INSTRUCTIONS TO FOLLOW >> This exercise asks for a copy of each line in the records below with the word "accumulator" in it.

[Collected data]

::::::

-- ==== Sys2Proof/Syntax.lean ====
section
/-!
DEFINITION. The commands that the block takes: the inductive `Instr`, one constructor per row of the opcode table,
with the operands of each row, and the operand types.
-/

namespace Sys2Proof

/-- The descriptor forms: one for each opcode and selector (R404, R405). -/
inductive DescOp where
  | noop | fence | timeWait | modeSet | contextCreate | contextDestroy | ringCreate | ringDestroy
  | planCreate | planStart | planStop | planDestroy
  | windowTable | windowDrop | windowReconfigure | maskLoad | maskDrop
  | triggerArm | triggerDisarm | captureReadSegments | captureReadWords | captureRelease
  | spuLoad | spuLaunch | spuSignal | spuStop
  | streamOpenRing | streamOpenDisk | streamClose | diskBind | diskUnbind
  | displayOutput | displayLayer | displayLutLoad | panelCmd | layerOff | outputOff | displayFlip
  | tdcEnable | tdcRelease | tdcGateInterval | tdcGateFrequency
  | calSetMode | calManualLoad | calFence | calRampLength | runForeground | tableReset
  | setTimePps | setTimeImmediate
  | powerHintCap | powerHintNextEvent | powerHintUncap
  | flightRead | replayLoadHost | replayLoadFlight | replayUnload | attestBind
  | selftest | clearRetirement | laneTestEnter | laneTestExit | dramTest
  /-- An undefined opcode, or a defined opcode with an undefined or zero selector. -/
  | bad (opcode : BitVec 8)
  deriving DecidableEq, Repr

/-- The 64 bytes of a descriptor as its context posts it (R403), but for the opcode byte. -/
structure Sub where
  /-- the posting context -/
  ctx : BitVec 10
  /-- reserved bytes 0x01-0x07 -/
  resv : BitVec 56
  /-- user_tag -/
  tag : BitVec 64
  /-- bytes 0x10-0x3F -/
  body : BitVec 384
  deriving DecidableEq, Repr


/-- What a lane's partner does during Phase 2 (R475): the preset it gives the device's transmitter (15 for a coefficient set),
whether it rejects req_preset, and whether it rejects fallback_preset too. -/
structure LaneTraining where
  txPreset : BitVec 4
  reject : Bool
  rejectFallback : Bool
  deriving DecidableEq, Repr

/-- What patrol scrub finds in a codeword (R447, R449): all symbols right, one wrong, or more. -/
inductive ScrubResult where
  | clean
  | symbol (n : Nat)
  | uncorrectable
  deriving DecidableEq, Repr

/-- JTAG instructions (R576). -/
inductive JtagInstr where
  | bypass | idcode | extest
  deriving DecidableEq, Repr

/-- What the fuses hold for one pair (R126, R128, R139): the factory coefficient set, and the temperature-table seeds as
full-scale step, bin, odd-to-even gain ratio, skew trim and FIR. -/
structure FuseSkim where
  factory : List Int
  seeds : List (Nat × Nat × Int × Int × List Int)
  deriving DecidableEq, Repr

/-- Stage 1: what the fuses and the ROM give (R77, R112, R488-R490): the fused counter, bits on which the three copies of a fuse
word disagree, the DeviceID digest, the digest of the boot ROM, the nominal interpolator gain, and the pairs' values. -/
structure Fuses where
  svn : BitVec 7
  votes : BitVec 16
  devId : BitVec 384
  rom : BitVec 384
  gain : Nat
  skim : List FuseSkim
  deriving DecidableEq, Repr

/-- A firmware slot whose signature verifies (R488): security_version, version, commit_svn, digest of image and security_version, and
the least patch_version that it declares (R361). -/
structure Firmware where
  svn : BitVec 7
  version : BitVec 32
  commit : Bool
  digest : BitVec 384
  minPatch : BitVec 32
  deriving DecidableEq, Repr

::::::

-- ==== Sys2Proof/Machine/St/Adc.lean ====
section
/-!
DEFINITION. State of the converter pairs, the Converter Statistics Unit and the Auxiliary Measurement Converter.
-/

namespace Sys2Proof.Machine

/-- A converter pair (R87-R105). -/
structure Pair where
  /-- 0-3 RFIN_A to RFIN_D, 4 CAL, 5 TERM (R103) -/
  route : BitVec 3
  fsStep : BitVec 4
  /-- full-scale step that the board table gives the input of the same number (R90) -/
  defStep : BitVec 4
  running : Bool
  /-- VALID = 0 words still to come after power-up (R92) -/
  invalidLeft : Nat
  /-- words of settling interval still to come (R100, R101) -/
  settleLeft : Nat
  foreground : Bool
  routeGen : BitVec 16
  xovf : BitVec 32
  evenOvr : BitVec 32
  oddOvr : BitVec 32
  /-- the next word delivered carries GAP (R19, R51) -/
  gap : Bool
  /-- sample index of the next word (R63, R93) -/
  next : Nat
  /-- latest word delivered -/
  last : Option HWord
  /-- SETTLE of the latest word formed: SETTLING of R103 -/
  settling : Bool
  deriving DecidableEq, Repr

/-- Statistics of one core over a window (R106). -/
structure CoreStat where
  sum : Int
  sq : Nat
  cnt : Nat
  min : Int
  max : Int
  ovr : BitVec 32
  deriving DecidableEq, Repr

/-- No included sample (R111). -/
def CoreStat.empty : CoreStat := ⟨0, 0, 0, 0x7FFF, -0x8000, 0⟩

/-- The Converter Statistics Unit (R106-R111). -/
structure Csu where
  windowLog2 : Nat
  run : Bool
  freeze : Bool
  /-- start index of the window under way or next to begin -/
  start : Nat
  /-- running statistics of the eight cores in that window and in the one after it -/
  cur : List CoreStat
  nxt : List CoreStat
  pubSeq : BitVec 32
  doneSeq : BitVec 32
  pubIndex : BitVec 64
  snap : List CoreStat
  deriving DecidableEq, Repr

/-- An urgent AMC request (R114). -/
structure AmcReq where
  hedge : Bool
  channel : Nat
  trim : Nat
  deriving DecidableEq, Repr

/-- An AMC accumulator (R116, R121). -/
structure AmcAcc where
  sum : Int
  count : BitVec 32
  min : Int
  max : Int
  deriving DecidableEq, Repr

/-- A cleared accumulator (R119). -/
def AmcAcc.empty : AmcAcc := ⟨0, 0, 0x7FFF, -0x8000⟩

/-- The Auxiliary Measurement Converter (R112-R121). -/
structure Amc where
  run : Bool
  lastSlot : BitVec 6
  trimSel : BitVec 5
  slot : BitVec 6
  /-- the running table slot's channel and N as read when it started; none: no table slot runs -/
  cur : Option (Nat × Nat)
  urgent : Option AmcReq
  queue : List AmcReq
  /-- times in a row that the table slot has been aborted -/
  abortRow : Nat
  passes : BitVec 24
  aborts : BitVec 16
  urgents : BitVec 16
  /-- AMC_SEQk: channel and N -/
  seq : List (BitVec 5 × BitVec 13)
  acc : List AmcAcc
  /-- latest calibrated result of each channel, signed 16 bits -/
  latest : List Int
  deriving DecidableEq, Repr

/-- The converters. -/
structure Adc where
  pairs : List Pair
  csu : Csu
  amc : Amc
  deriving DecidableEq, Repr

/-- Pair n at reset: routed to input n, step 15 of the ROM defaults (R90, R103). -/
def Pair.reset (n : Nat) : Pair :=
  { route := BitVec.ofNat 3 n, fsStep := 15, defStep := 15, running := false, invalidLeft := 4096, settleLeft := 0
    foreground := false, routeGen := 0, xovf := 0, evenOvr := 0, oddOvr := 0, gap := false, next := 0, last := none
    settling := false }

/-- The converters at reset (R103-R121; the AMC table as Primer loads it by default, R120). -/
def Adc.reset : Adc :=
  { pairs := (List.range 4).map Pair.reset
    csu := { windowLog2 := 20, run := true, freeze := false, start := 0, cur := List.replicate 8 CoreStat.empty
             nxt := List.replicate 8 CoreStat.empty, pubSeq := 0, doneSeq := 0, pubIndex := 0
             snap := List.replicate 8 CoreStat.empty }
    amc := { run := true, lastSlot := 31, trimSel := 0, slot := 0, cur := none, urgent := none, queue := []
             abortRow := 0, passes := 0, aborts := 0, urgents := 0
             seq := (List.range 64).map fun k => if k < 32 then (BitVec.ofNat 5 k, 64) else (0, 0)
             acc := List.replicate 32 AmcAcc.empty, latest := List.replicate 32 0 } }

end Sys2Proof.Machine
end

::::::

SOLUTION FOR THIS PROBLEM >>
/-- An AMC accumulator (R116, R121). -/
/-- A cleared accumulator (R119). -/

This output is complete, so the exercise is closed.